Прощаясь с псаломщиком, он вспомнил историю с Данилой, и она показалась ему еще более забавной…

— А и чудак этот Данила! Ха-ха-ха!.. Отрок, — говорит, — а мы вот отпели за младенца!.. За-абавная история!.. Ха… Надо будет вечером рассказать матушке, она любит потешное!..

Сторож Дмитрий в ризнице убирал поповские облачения… Данила молитвенно стоял перед иконостасом и беззвучно шевелил губами. Глухая, не находящая утешения скорбь охватывала его всего.

Туманом застилало глаза, и в нем плыли лики святых в позолоте, резьба алтаря и церковные украшения, как что-то чуждое, холодное, и жестокое.

Тяжелым мутным пятном проплывала в этом же тумане вся его мужицкая жизнь — убогая, обиженная и горькая от начала до конца…

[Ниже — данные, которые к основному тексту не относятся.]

-- ==== Sys2Proof/WellFormed.lean ====
section
/-! DEFINITION. Well-formed commands: the bounds the spec sets on operands that their types do not carry. Every command has a meaning, well formed or
not; a well-formed one is what a sender that keeps to the spec sends. -/
namespace Sys2Proof

/-- A BAR0 form belongs to PCIe and every other form to the other paths (R49, R54, R459); a profile's writes are those of its load (R83). -/
def pathForm (p : Path) (bar0 : Bool) : Bool :=
  match p with
  | .pcie => bar0
  | .profile _ => false
  | _ => !bar0

/-- A model digest, or none (R470). -/
def digestLen (b : Bytes) : Bool := decide (b.length = 0) || decide (b.length = 32)

/-- A path that sends commands: any but the profile loader, whose writes are part of a load. -/
def pathSends (p : Path) : Bool :=
  match p with
  | .profile _ => false
  | _ => true

/-- Whether a command is well formed. -/
def Instr.wf (i : Instr) : Bool :=
  match i with
  | .objectWrite p f => pathForm p (match f with
    | .bar0 _ _ => true
    | .object _ _ _ => false)
  | .dtStart p => pathSends p
  | .dtAbort p => pathSends p
  | .dtComplete data => decide (data.length ≤ 268435455)
  | .coeSdoTransfer _ => true
  | .coeSdoInfo _ => true
  | .groupOpen p => pathSends p
  | .groupClose p => pathSends p
  | .groupAbort p => pathSends p
  | .tallyReadEntries p => pathSends p
  | .runStart p => pathSends p
  | .runStop p => pathSends p
  | .startTakesEffect => true
  | .stopTakesEffect => true
  | .stopDrainEnd => true
  | .calCmdDark p => pathSends p
  | .calCmdFlat p => pathSends p
  | .calCmdGeom p => pathSends p
  | .calCmdAbort p => pathSends p
  | .resetCmd p => pathSends p
  | .commit p => pathSends p
  | .loadProfile p _ => pathSends p
  | .profileImageWrite p _ _ => pathSends p
  | .profileProgramDone => true
  | .profileErase p _ => pathSends p
  | .idleRetention => true
  | .idleWakeDone => true
  | .capacityReturn => true
  | .mgmtWatchdogExpiry => true
  | .hubStateUncorr => true
  | .pwrResetAssert => true
  | .warmResetAssert => true
  | .resetRelease _ => true
  | .bootImageCheck _ => true
  | .firmwareTrainTimeout _ => true
  | .dieLinksTrained _ => true
  | .hbmTrained _ => true
  | .camWaitExpiry => true
  | .trainEnd => true
  | .posEdge _ _ _ => true
  | .indexPulse _ _ _ => true
  | .indexCorrection _ => true
  | .ssiPoll _ _ _ _ => true
  | .speedTimeout _ => true
  | .countWrite p _ _ => pathSends p
  | .triggerIssued _ => true
  | .cdrLock _ _ => true
  | .signalLoss _ => true
  | .freqErr _ _ => true
  | .blockLock _ _ => true
  | .blockLockLoss _ _ => true
  | .bitslip p _ => pathSends p
  | .alignSearch _ _ => true
  | .commaLock _ _ _ => true
  | .laneMarker _ _ _ _ => true
  | .laneRetrain p _ => pathSends p
  | .laneRetrainDone _ _ => true
  | .patternStart p _ => pathSends p
  | .patternStop p _ => pathSends p
  | .prbsLock _ _ => true
  | .eyePoint p _ => pathSends p
  | .eyeMap p _ => pathSends p
  | .eyeAbort p _ => pathSends p
  | .eyeScanDone _ _ => true
  | .linePacket _ _ _ _ _ _ _ => true
  | .lineTimeout _ _ => true
  | .portOverload _ _ _ => true
  | .portCapacityLost _ => true
  | .portCapacityReturn _ => true
  | .rslMessage _ _ _ => true
  | .cxpStreamPacket _ _ _ _ _ _ => true
  | .cxpHeartbeat _ => true
  | .portDiscovery _ => true
  | .discoveryAccessTimeout _ => true
  | .regRead p _ => pathSends p
  | .regWrite p _ => pathSends p
  | .regTimeout _ => true
  | .portSuspend p _ => pathSends p
  | .serviceImageWrite p _ _ => pathSends p
  | .portApplyResume p _ => pathSends p
  | .portResume _ => true
  | .fullerLine _ _ _ => true
  | .linePublished _ => true
  | .corrSwap _ => true
  | .lutTableWrite p _ _ _ => pathSends p
  | .pcalDark p _ => pathSends p
  | .pcalFlat p _ => pathSends p
  | .pcalAbort p _ => pathSends p
  | .pcalExclusionStart _ => true
  | .calConfirmInPlace p => pathSends p
  | .calConfirmRemoved p => pathSends p
  | .pcalConfirmInPlace p _ => pathSends p
  | .pcalConfirmRemoved p _ => pathSends p
  | .calRefTimeout _ => true
  | .calSettleDone _ => true
  | .calAccumulateDone _ => true
  | .calComputeDone _ => true
  | .calTraverseStop _ => true
  | .pcalReturn _ => true
  | .calTimerTrigger => true
  | .workOpenCopy p _ => pathSends p
  | .workOpenFresh p _ => pathSends p
  | .workDiscard p _ => pathSends p
  | .calCommit p _ => pathSends p
  | .calImport p _ _ => pathSends p
  | .geomImport p _ => pathSends p
  | .calExport p _ => pathSends p
  | .workExport p _ => pathSends p
  | .geomExport p => pathSends p
  | .geomFit _ _ => true
  | .sweepLine _ _ => true
  | .mapRewrite _ => true
  | .tilePassRequest _ _ _ tile _ _ => match tile with
    | some t => decide (t < 256)
    | none => true
  | .haloEdgeLines _ _ _ values _ _ => decide (values.length = 32) && values.all (fun v => decide (v < 65536))
  | .haloTimeout _ _ _ => true
  | .columnMap p => pathSends p
  | .bandPublished _ => true
  | .mergeLink _ => true
  | .mergeEdges _ _ f _ _ => decide (f < 8)
  | .mergeDone _ f _ => decide (f < 8)
  | .mergeAccum _ _ => true
  | .mergeSplit _ _ => true
  | .sysMergeTimeout => true
  | .classifyBatchDone _ _ => true
  | .ledgerNumber => true
  | .cropCutDone => true
  | .modelImageWrite p _ _ => pathSends p
  | .modelTakesEffect _ => true
  | .frameDone => true
  | .ledgerDeliver _ => true
  | .recordsLost _ => true
  | .statFrameComplete _ _ => true
  | .statRecordDelivered _ _ => true
  | .exposureWrite p _ _ _ => pathSends p
  | .camGainWrite p _ _ _ => pathSends p
  | .expFault _ => true
  | .expGenAdvance _ => true
  | .streamRecordHandoff _ _ => true
  | .streamSyncCmd p _ => pathSends p
  | .monSyncCmd p _ => pathSends p
  | .syncReset => true
  | .compEngineTake _ => true
  | .compStallEnd _ _ _ => true
  | .compMemberDone _ _ => true
  | .engineAbort p _ => pathSends p
  | .hcTarget p _ _ => pathSends p
  | .mqClear p _ => pathSends p
  | .markFire _ => true
  | .markPulseEnd _ => true
  | .mvPush p _ => pathSends p
  | .axisStep _ => true
  | .axisStop p _ => pathSends p
  | .axisQuickStop p _ => pathSends p
  | .axisHalt p _ => pathSends p
  | .axisEnable p _ => pathSends p
  | .axisDisable p _ => pathSends p
  | .axisClearFault p _ _ => pathSends p
  | .groupStop p _ => pathSends p
  | .groupQuickStop p _ => pathSends p
  | .standstillTimeout _ => true
  | .crWakeEnd _ => true
  | .axisStall _ _ => true
  | .drvFault _ => true
  | .homeFail _ => true
  | .axisSyncStart _ => true
  | .segJobDispatch => true
  | .segJobAbandon => true
  | .classifyBatchDispatch _ => true
  | .epochStart => true
  | .shedSend => true
  | .shedTimeout _ => true
  | .clRelease p _ => pathSends p
  | .clReturn p _ => pathSends p
  | .releaseSlotMove _ => true
  | .unitWatchdogExpiry _ => true
  | .hbmRefresh _ _ => true
  | .hbmTempRead _ _ => true
  | .hbmThrottle _ _ _ _ => true
  | .hbmPowerDown _ => true
  | .hbmSelfRefreshEntry _ => true
  | .hbmSelfRefreshExit _ => true
  | .hbmUncorr _ _ _ => true
  | .hbmPeriodicRetrain => true
  | .pcRetrainCmd p _ => pathSends p
  | .pcRetrainDone _ => true
  | .pcLostEffect => true
  | .spRowTest _ _ _ => true
  | .spUncorr _ => true
  | .spFullTest p _ => pathSends p
  | .spFullTestDone _ _ => true
  | .spRetain p _ => pathSends p
  | .spWake p _ => pathSends p
  | .queueWrite _ _ _ => true
  | .queueRead _ _ _ => true
  | .chProgramWrite p _ _ => pathSends p
  | .chStart p _ => pathSends p
  | .chStop p _ => pathSends p
  | .chClear p _ => pathSends p
  | .dmaStopped _ => true
  | .dmaMove _ _ _ => true
  | .dmaLoop _ => true
  | .dmaWait _ => true
  | .dmaSignal _ _ => true
  | .dmaEnd _ _ => true
  | .dmaAddr _ => true
  | .dmaWaitTimeout _ => true
  | .dmaError _ _ _ => true
  | .eventDelivery => true
  | .evtIn _ _ => true
  | .swRaise p _ => pathSends p
  | .relayOut _ => true
  | .evtOutPulseEnd _ => true
  | .yalindFrameRx _ _ _ payload => decide (payload.length ≤ 8984)
  | .helloSend => true
  | .hello _ _ _ _ _ _ _ => true
  | .helloAck _ _ => true
  | .bye _ => true
  | .ack _ _ _ => true
  | .yalindRetry _ _ _ => true
  | .sessionTimeout _ => true
  | .fragmentTimeout _ _ _ => true
  | .mgmtRead _ _ _ _ => true
  | .mgmtWrite _ _ _ _ _ => true
  | .mgmtResult _ _ _ _ => true
  | .align _ _ _ => true
  | .desc _ _ _ settings => decide (settings.length = 11)
  | .groupTimeout _ => true
  | .offerSend => true
  | .offer _ _ digests => digests.all (fun d => decide (d.length = 32))
  | .shedPeerTimeout _ => true
  | .batch _ _ fd nd cands => digestLen fd && digestLen nd && decide (cands.length ≤ 256) && cands.all (fun c => decide (c.feats.length = 64))
  | .shedResult _ _ answers => decide (answers.length ≤ 256)
  | .refuse _ _ => true
  | .leave _ => true
  | .heartbeatSend => true
  | .heartbeat _ m => decide (m.delivered.length = 4) && decide (m.fires.length = 16)
  | .pairHbIn _ => true
  | .propose _ _ => true
  | .entry _ _ => true
  | .mirrorRecord _ b => decide (b.length = 64) || decide (b.length = 128)
  | .frameSync _ m => decide (m.queues.length = 16) && m.queues.all (fun q => decide (q.length ≤ 64))
  | .snapshot _ _ => true
  | .shadowEntry => true
  | .pairReq _ _ => true
  | .pairEnd _ _ => true
  | .takeover _ => true
  | .pairCmdPair p => pathSends p
  | .pairCmdEnd p => pathSends p
  | .heartbeatLoss => true
  | .primaryHeartbeatLoss => true
  | .failoverTakeover => true
  | .ptpMessage _ _ _ => true
  | .pcieLinkDown _ => true
  | .pciePerstRelease => true
  | .ciDoorbell _ _ => true
  | .ringEnable p _ => pathSends p
  | .ringDisable p _ => pathSends p
  | .coalTimeExpiry _ => true
  | .msixUnmask _ => true
  | .ethLinkChange _ _ _ _ => true
  | .arpRequest _ _ _ _ => true
  | .icmpEcho _ _ _ _ _ _ => true
  | .ecatSm2Write _ => true
  | .ecatSm3Read => true
  | .ecatWatchdog => true
  | .ecatStateChange _ => true
  | .fuseDebugLock p _ => pathSends p
  | .fuseSignProfiles p _ => pathSends p
  | .fuseSignModels p _ => pathSends p
  | .fuseRevokeKey p _ _ => pathSends p
  | .ownerKeyBurn p _ _ => pathSends p
  | .fwImageWrite p _ => pathSends p
  | .fwProgramDone => true
  | .rollbackCommit p _ => pathSends p
  | .quote p => pathSends p
  | .debugToken p _ => pathSends p
  | .identityKeyReady => true
  | .vinNotGood _ _ => true
  | .vinGood _ _ => true
  | .vinRangeTimeout => true
  | .returnToA => true
  | .holdupExpiry => true
  | .supplySafeTimeout => true
  | .vioFault _ _ => true
  | .refclkLoss => true
  | .serdesRefclkLoss => true
  | .pcieRefclkLoss => true
  | .thermalReading _ _ _ _ _ => true
  | .thermalShutdown => true
  | .shutdownLatchClear => true
  | .railsGood => true
  | .vioASettled _ => true
  | .objectRead p f => pathForm p (match f with
    | .bar0 _ w => decide (w ≤ 4096)
    | .object _ _ => false)
  | .pcieLinkUp => true
  | .rootPllLock => true
  | .dieLinkFault _ => true
  | .hbmStackFailure _ => true
  | .cxpLaneUp _ => true
  | .cxpControlAck _ _ _ _ _ _ _ _ _ _ => true
  | .pathLost _ => true
  | .pauseFrame _ => true

end Sys2Proof
end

Ни света, ни радости, ни утешения нет в этой его жизни. Голод, болезни, тяжелый труд, заботы… А теперь вот нет и Павла… За что? Господи, за что такая напасть?

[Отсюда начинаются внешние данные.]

/-- What holds of an axis at rest and of every changed axis holds of axis a after the change. -/
theorem Work.ax_updAx_of (a : Nat) {f : MotionAxis → MotionAxis} {P : MotionAxis → Prop} (hrest : P {}) (hf : ∀ x, P (f x)) :
    P ((w.updAx a f).ax a) := by
  by_cases h : a < w.axes.length
  · rw [w.ax_updAx_same h]
    exact hf _
  · rw [Work.ax, Work.updAx, nth_upd, if_neg fun hin => h hin.2, show nth {} w.axes a = {} from List.getD_eq_default _ _ (not_lt.mp h)]
    exact hrest

/-- The status objects and the two event counters of axis a, without its position. -/
abbrev motionKeys (a : Nat) : List Nat :=
  [Obj.axFlags a, Obj.axState a, Obj.velocity a, Obj.movesQueued a, Obj.homed a, Obj.followErr a, Obj.stalls a, raisedKey (88 + a), raisedKey (104 + a)]

/-- An operation on axis a: its status, its timers and its events, and no other axis. -/
structure Work.MovesOnly (w v : Work) (a : Nat) : Prop where
  within : w.Within v [.axes, .timers, .router] (motionKeys a)
  others : ∀ b, b ≠ a → v.ax b = w.ax b

section
variable {w} {u v : Work} {a : Nat}

theorem Work.MovesOnly.refl (w : Work) (a : Nat) : w.MovesOnly w a := ⟨.refl w _ _, fun _ _ => rfl⟩

theorem Work.MovesOnly.trans (hu : w.MovesOnly u a) (hv : u.MovesOnly v a) : w.MovesOnly v a :=
  ⟨hu.within.trans hv.within, fun b hb => (hv.others b hb).trans (hu.others b hb)⟩

theorem Work.MovesOnly.ite {p : Prop} [Decidable p] (hu : w.MovesOnly u a) (hv : w.MovesOnly v a) : w.MovesOnly (if p then u else v) a := by
  split
  · exact hu
  · exact hv

/-- What changes no axis at all. -/
theorem Work.Within.movesOnly {ps : List Part} {ks : List Nat} (h : w.Within v ps ks) (hps : ps ⊆ [.timers, .router]) (hks : ks ⊆ motionKeys a) :
    w.MovesOnly v a :=
  ⟨h.mono (fun q hq => List.mem_cons_of_mem _ (hps hq)) hks, fun b _ => by
    rw [Work.ax, show v.axes = w.axes from h.same .axes fun hq => by simpa using hps hq]
    rfl⟩

end

section
variable (a : Nat)

theorem Work.movesOnly_updAx (f : MotionAxis → MotionAxis) : w.MovesOnly (w.updAx a f) a :=
  ⟨(w.within_updAx a f).mono (by simp) (by simp), fun _ hb => w.ax_updAx_ne hb f⟩

theorem Work.movesOnly_set {k : Nat} (hk : k ∈ motionKeys a) (v : Int) : w.MovesOnly (w.set k v) a :=
  (w.within_set k v).movesOnly (by simp) (by simpa using hk)

theorem Work.movesOnly_axSt (st : Nat) : w.MovesOnly (w.axSt a st) a := w.movesOnly_set a (by simp) _

theorem Work.movesOnly_showMoves : w.MovesOnly (w.showMoves a) a := w.movesOnly_set a (by simp) _

theorem Work.movesOnly_startTimer (t : Timer) : w.MovesOnly (w.startTimer t) a := (w.within_startTimer t).movesOnly (by simp) (by simp)

theorem Work.movesOnly_stopTimer (t : Timer) : w.MovesOnly (w.stopTimer t) a := (w.within_stopTimer t).movesOnly (by simp) (by simp)

theorem Work.movesOnly_axFlag (bit : Nat) : w.MovesOnly (w.axFlag a bit) a :=
  have hflag : w.MovesOnly (w.flag (Obj.axFlags a) (2 ^ bit)) a := w.movesOnly_set a (by simp) _
  .ite (hflag.trans ((Work.within_raise _ _).movesOnly (by simp) (by simp))) hflag

theorem Work.movesOnly_loadStep (v wait : Nat) : w.MovesOnly (w.loadStep a v wait) a :=
  (w.movesOnly_updAx a _).trans (Work.movesOnly_set _ a (by simp) _)

/-! ### Rest and braking -/

/-- An axis that stands still. -/
def MotionAxis.stood (x : MotionAxis) : MotionAxis :=
  { x with running := false, v := 0, due := none, home := if x.queue.isEmpty then 0 else x.home }

/-- The axis stands still, before its AX_STATE says so. -/
def Work.stood (w : Work) (a : Nat) : Work := ((w.updAx a MotionAxis.stood).set (Obj.velocity a) 0).showMoves a

theorem Work.standstill_eq : w.standstill a =
    if ((w.stood a).ax a).queue.isEmpty then (((w.stood a).axSt a 1).raise (88 + a)).startTimer (.standstill a) else (w.stood a).axSt a 1 := rfl

theorem Work.movesOnly_stood : w.MovesOnly (w.stood a) a :=
  (w.movesOnly_updAx a _).trans <| (Work.movesOnly_set _ a (by simp) 0).trans (Work.movesOnly_showMoves _ a)

theorem Work.movesOnly_standstill : w.MovesOnly (w.standstill a) a := by
  have hstate := (w.movesOnly_stood a).trans (Work.movesOnly_axSt _ a 1)
  rw [Work.standstill_eq]
  exact .ite (hstate.trans (((Work.within_raise _ _).movesOnly (by simp) (by simp)).trans (Work.movesOnly_startTimer _ a _))) hstate

theorem Work.within_standstill : w.Within (w.standstill a) [.axes, .timers, .router]
    [Obj.axState a, Obj.velocity a, Obj.movesQueued a, raisedKey (88 + a)] := by
  have hstate : w.Within ((w.stood a).axSt a 1) [.axes] [Obj.velocity a, Obj.movesQueued a, Obj.axState a] :=
    (w.within_updAx a _).comp <| (Work.within_set _ (Obj.velocity a) 0).comp <| (Work.within_set _ (Obj.movesQueued a) _).comp
      (Work.within_set _ (Obj.axState a) _)
  rw [Work.standstill_eq]
  refine .ite ((hstate.comp ((Work.within_raise _ (88 + a)).comp (Work.within_startTimer _ (.standstill a)))).mono ?_ ?_) (hstate.mono ?_ ?_) <;> simp

theorem Work.standstill_axes : (w.standstill a).axes = upd w.axes a MotionAxis.stood := by
  rw [Work.standstill_eq]
  split
  · exact ((Work.within_startTimer _ _).same .axes (by simp)).trans ((Work.within_raise _ _).same .axes (by simp))
  · rfl

/-- The move that brakes axis a to rest (R363, R366). -/
def Work.brakeMove (w : Work) (a decel : Nat) : Move :=
  let goal := w.axPos a + (w.ax a).dir * (brakeSteps (w.ax a).v decel : Int)
  { kind := 0, target := goal, vmax := (w.ax a).v / 65536, accel := 1, decel := decel, sync := false, goal := some goal }

/-- The axis brakes. -/
def Work.braking (w : Work) (a decel : Nat) (rest : List Move) : Work :=
  ((w.updAx a (fun x => { x with queue := w.brakeMove a decel :: rest, home := 0 })).axSt a 4).showMoves a

theorem Work.brake_eq (decel : Nat) (rest : List Move) : w.brake a decel rest =
    if (!(w.ax a).running || (w.ax a).v = 0) = true then (w.updAx a (fun x => { x with queue := rest, home := 0 })).standstill a
    else if brakeSteps (w.ax a).v decel = 0 then (w.updAx a (fun x => { x with queue := rest, home := 0 })).standstill a
    else w.braking a decel rest := rfl

theorem Work.brake_of_running {decel : Nat} (hrun : (w.ax a).running = true) (hsteps : 0 < brakeSteps (w.ax a).v decel) (rest : List Move) :
    w.brake a decel rest = w.braking a decel rest := by
  have hfast : (w.ax a).v ≠ 0 := fun h => by simp [h, brakeSteps] at hsteps
  rw [Work.brake_eq, if_neg (by simp [hrun, hfast]), if_neg hsteps.ne']

theorem Work.within_braking (decel : Nat) (rest : List Move) :
    w.Within (w.braking a decel rest) [.axes] [Obj.axState a, Obj.movesQueued a] :=
  (w.within_updAx a _).comp <| (Work.within_set _ (Obj.axState a) _).comp (Work.within_set _ (Obj.movesQueued a) _)

theorem Work.get_braking_state (decel : Nat) (rest : List Move) : (w.braking a decel rest).get (Obj.axState a) = 4 := by
  rw [Work.braking, Work.showMoves, Work.get_set_other _ _ _ _ (subKeys_ne (by decide)), Work.axSt, Work.get_set_same]
  rfl

theorem Work.movesOnly_brake (decel : Nat) (rest : List Move) : w.MovesOnly (w.brake a decel rest) a := by
  have hrest : w.MovesOnly ((w.updAx a (fun x => { x with queue := rest, home := 0 })).standstill a) a :=
    (w.movesOnly_updAx a _).trans (Work.movesOnly_standstill _ a)
  rw [Work.brake_eq]
  exact .ite hrest (.ite hrest ((w.movesOnly_updAx a _).trans ((Work.movesOnly_axSt _ a 4).trans (Work.movesOnly_showMoves _ a))))

theorem Work.within_brake (decel : Nat) (rest : List Move) : w.Within (w.brake a decel rest) [.axes, .timers, .router]
    [Obj.axState a, Obj.velocity a, Obj.movesQueued a, raisedKey (88 + a)] := by
  have hrest : w.Within ((w.updAx a (fun x => { x with queue := rest, home := 0 })).standstill a) [.axes, .timers, .router]
      [Obj.axState a, Obj.velocity a, Obj.movesQueued a, raisedKey (88 + a)] :=
    ((w.within_updAx a _).mono (by simp) (by simp)).trans (Work.within_standstill _ a)
  rw [Work.brake_eq]
  exact .ite hrest (.ite hrest ((w.within_braking a decel rest).mono (by simp) (by simp)))

theorem Work.within_stopAxis (decel : Option Nat) : w.Within (w.stopAxis a decel) [.axes, .timers, .router]
    [Obj.axState a, Obj.velocity a, Obj.movesQueued a, raisedKey (88 + a)] := by
  unfold Work.stopAxis
  split
  · exact .refl w _ _
  · exact w.within_brake a _ _

/-! ### Starts and ends of moves -/

theorem Work.movesOnly_startHead (fuel : Nat) : w.MovesOnly (w.startHead a fuel) a := by
  induction fuel generalizing w with
  | zero => exact .refl w a
  | succ fuel ih =>
    unfold Work.startHead
    dsimp only
    split
    · exact w.movesOnly_standstill a
    · refine .ite (.refl w a) (.ite ((w.movesOnly_updAx a _).trans (ih _)) (.ite ((w.movesOnly_axFlag a _).trans (Work.movesOnly_brake _ a _ _)) ?_))
      refine Work.MovesOnly.trans (w.movesOnly_updAx a _) (.ite ((Work.movesOnly_updAx _ a _).trans (ih _)) (.ite (Work.movesOnly_standstill _ a)
        (.ite (Work.movesOnly_brake _ a _ _) (.ite ?_ ?_))))
      · exact (Work.movesOnly_updAx _ a _).trans ((Work.movesOnly_stopTimer _ a _).trans (Work.movesOnly_startTimer _ a _))
      · exact (Work.movesOnly_stopTimer _ a _).trans <| (Work.movesOnly_updAx _ a _).trans <| (Work.movesOnly_axSt _ a _).trans <|
          (Work.movesOnly_loadStep _ a _ _).trans (Work.movesOnly_showMoves _ a)

theorem Work.movesOnly_endMove (keepSpeed : Bool) : w.MovesOnly (w.endMove a keepSpeed) a := by
  have hended : ∀ f, w.MovesOnly ((w.updAx a f).showMoves a) a := fun f => (w.movesOnly_updAx a f).trans (Work.movesOnly_showMoves _ a)
  unfold Work.endMove
  dsimp only
  split
  · exact (hended _).trans (Work.movesOnly_standstill _ a)
  · exact (hended _).trans ((Work.MovesOnly.ite (.refl _ a) (Work.movesOnly_updAx _ a _)).trans (Work.movesOnly_startHead _ a _))

theorem Work.movesOnly_homeEnd : w.MovesOnly (w.homeEnd a) a := (w.movesOnly_set a (by simp) 1).trans (Work.movesOnly_endMove _ a false)

theorem Work.movesOnly_stopAxis (decel : Option Nat) : w.MovesOnly (w.stopAxis a decel) a := by
  unfold Work.stopAxis
  split
  · exact .refl w a
  · exact w.movesOnly_brake a _ _

theorem Work.movesOnly_showFollow : w.MovesOnly (w.showFollow a) a :=
  .ite (.refl w a) <| (w.movesOnly_set a (by simp) _).trans (.ite (Work.movesOnly_axFlag _ a _) (.refl _ a))

theorem Work.within_latchOrigin : w.Within (w.latchOrigin a) [.axes] [] := w.within_updAx a _

theorem Work.movesOnly_latchOrigin : w.MovesOnly (w.latchOrigin a) a := w.movesOnly_updAx a _

/-! ### Stops without ramp -/

/-- An axis stopped without ramp. -/
def MotionAxis.halted (x : MotionAxis) : MotionAxis := { x with queue := [], running := false, v := 0, due := none, home := 0 }

/-- The axis is stopped without ramp, before its AX_STATE says so. -/
def Work.halted (w : Work) (a : Nat) : Work := (((w.axFlag a afHalted).updAx a MotionAxis.halted).set (Obj.velocity a) 0).showMoves a

/-- HALTED alone raises no event. -/
theorem Work.axFlag_halted : w.axFlag a afHalted = w.flag (Obj.axFlags a) 1 := rfl

theorem Work.within_halted : w.Within (w.halted a) [.axes] [Obj.axFlags a, Obj.velocity a, Obj.movesQueued a] :=
  (w.within_flag (Obj.axFlags a) 1).comp <| (Work.within_updAx _ a _).comp <|
    (Work.within_set _ (Obj.velocity a) 0).comp (Work.within_set _ (Obj.movesQueued a) _)

theorem Work.halted_axes : (w.halted a).axes = upd w.axes a MotionAxis.halted := rfl

theorem Work.haltAxis_eq : w.haltAxis a = if ((w.halted a).get (Obj.axState a) = 0 || (w.halted a).get (Obj.axState a) = 5) = true then w.halted a
    else if ((w.axFlag a afHalted).ax a).running = true then (w.halted a).standstill a else (w.halted a).axSt a 1 := rfl

theorem Work.within_haltAxis : w.Within (w.haltAxis a) [.axes, .timers, .router]
    [Obj.axFlags a, Obj.axState a, Obj.velocity a, Obj.movesQueued a, raisedKey (88 + a)] := by
  have hhalted := w.within_halted a
  rw [Work.haltAxis_eq]
  refine .ite (hhalted.mono ?_ ?_) (.ite ((hhalted.comp (Work.within_standstill _ a)).mono ?_ ?_)
    ((hhalted.comp (Work.within_set _ (Obj.axState a) _)).mono ?_ ?_)) <;> simp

Где-то продолжала сверлить в воздухе муха… Данила ничего не слышал. Сторож погасил свечи. Из пустых и неуютных углов ползли и вторгались в душу Данилы мучительные сомненья, и одна мысль стучала молотком в голове:

«Павла уже нет… и не будет!..»

А вперебой с этой мыслью кто-то другой со злым и насмешливым хохотом кричал издевательски в самое ухо:

— Отрок, отрок… не примет его бог в свое царство!..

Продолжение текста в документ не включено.